一部訳 written with ChatGPT4
ガバペンチノイドは、α2δリガンドとしても知られており、抑制性神経伝達物質であるガンマ-アミノ酪酸（GABA）（すなわち、GABAアナログ）の誘導体であり、α2δサブユニットを含む電圧依存性カルシウムチャネル（VDCC）をブロックする薬剤のクラスです。[1][2][3][4] この部位はガバペンチン受容体（α2δサブユニット）として言及されており、ガバペンチンおよびプレガバリンという薬剤の標的となっています。[5]

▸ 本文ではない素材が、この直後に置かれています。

-- ==== Sys2Proof/Machine/Operands.lean ====
section
/-! DEFINITION. Operand forms as pure functions: byte order of bus words (R54), volume operands (R82), format operands
(R140), mixer indices (R82), half offsets and channel pointers (R126, R146). -/

namespace Sys2Proof.Machine

/-- Byte k of a bus word, least significant first (R54). -/
def wordByte (v : Word) (k : Nat) : Byte := v.extractLsb' (Config.byteBits * k) _

/-- `le_bytes` of a word: its bytes, lowest address first (R54, R55). -/
def leBytes (v : Word) : List Byte := (List.range Config.wordBytes).map (wordByte v)

/-- `le_value` of a byte sequence: the word of its first bytes, lowest address first (R54, R110). -/
def leValue (l : List Byte) : Word :=
  (l.take Config.wordBytes).foldr (fun b v => v <<< Config.byteBits ||| b.setWidth _) 0

/-- A volume operand as the u8 it is (R82, R148). -/
def volumeOf (v : Word) : Byte := v.setWidth 8

/-- A volume level as a parameter word: zero-extended (R11, R148). -/
def volumeWord (b : Byte) : Word := b.setWidth _

/-- A number as the value of a 32-bit field or slot. -/
def word (n : Nat) : Word := BitVec.ofNat _ n

/-- The sample precision an operand names, if it is one of the two of R9 (R22, R140). -/
def precisionOf (p : Word) : Option Precision :=
  if p = word Config.precisionNarrow then some .bits8
  else if p = word Config.precisionWide then some .bits16
  else none

/-- The channel count an operand names, if it is one of the two of R9 (R23, R140). -/
def channelsOf (c : Word) : Option Channels :=
  if c = word Config.channelsMono then some .mono
  else if c = word Config.channelsStereo then some .stereo
  else none

/-- A rate operand lies in its legal range (R24, R140). -/
def rateLegal (cfg : Params) (r : Word) : Bool := cfg.rateMin ≤ r.toNat && r.toNat ≤ Config.rateMax

/-- The mixer controls and the class an index names (R82, 92 D19). -/
inductive MixerIndex where
  | master
  | gain
  | outputClass
  | unknown
  deriving DecidableEq, Repr

/-- What a mixer index operand names (R82). -/
def mixerIndexOf (index : Word) : MixerIndex :=
  if index = 0 then .master else if index = 1 then .gain else if index = 2 then .outputClass else .unknown

/-- h = block_size / channels, the size of a half and the channel-adjusted block size (R88, R146). -/
def halfSize (blockSize : Word) (c : Channels) : Nat := blockSize.toNat / c.toNat

/-- The pointer to the right channel of a 16-bit stereo stream (R126). -/
def rightPointer16 (src : Nat) : Nat := src + Config.sample16

/-- The pointer to the right channel of an 8-bit stereo stream (R126). -/
def rightPointer8 (src : Nat) : Nat := src + Config.sample8

/-- The number of words that hold n bytes. -/
def wordsFor (n : Nat) : Nat := (n + (Config.wordBytes - 1)) / Config.wordBytes

/-- START's operand check (R141, 92 D15): B > 0, B mod c = 0, be > bs and (be − bs) mod B = 0. -/
def bufferLegal (bs be b : Word) (c : Channels) : Bool :=
  0 < b.toNat && b.toNat % c.toNat == 0 && bs.toNat < be.toNat && (be.toNat - bs.toNat) % b.toNat == 0

end Sys2Proof.Machine
end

臨床で使用されるガバペンチノイドには、ガバペンチン、プレガバリン、ミログバリン[3][4]、およびガバペンチンのプロドラッグであるガバペンチンエナカルビル[6]が含まれます。さらに、フェニブートは、GABAB受容体アゴニストとしての作用に加えて、ガバペンチノイドとして作用することが見出されています。[7][8] イマガバリンのようなさらなるアナログは臨床試験中ですが、まだ承認されていません。[9] 医療用として承認されていないが科学研究で使用される他のガバペンチノイドには、アタガバリン、4-メチルプレガバリン、PD-217,014などがあります。

背景：
北米およびヨーロッパの保健機関は最近、ガバペンチノイドに関連する重度の呼吸障害について警告しました。これは慢性閉塞性肺疾患（COPD）の患者を含むが、支持する証拠は限られています。

目的：
COPD患者におけるガバペンチノイド使用が重度の悪化と関連しているかどうかを評価する。

デザイン：
時間条件付き傾向スコアマッチング、新規ユーザーのコホート研究。

設定：
カナダのケベック州保険医療機関のデータベース。

患者：
1994年から2015年の間にCOPDの基本コホート内の患者で、ガバペンチノイド治療を開始した患者（てんかん、神経因性疼痛、またはその他の慢性疼痛の適応症がある）は、COPDの持続期間、ガバペンチノイドの適応症、年齢、性別、暦年、および時間条件付き傾向スコアに基づいて非使用者と1:1でマッチングされました。

測定：
主要な結果は、入院を必要とする重度のCOPD悪化でした。ガバペンチノイド使用に関連するハザード比（HR）は、ガバペンチノイドの適応症に応じたサブコホートおよび全体のコホートで推定されました。

結果：
コホートには、てんかんの356人のガバペンチノイド使用者、神経因性疼痛の9411人、その他の慢性疼痛の3737人が含まれ、非使用者と1:1でマッチングされました。非使用と比較して、ガバペンチノイドの使用は、てんかん（HR、1.58 [95％CI、1.08〜2.30]）、神経因性疼痛（HR、1.35 [CI、1.24〜1.48]）、その他の慢性疼痛（HR、1.49 [CI、1.27〜1.73]）および全体（HR、1.39 [CI、1.29〜1.50]）の適応症にわたって重度のCOPD悪化のリスクが増加しました。

制限：
残存する交絡因子、喫煙情報の欠如を含む。

結論：
COPD患者では、ガバペンチノイドの使用は重度の悪化のリスクが増加することと関連していました。この研究は規制機関からの警告を支持し、COPD患者にガバペンチンおよびプレガバリンを処方する際にこの潜在的なリスクを考慮することの重要性を強調しています。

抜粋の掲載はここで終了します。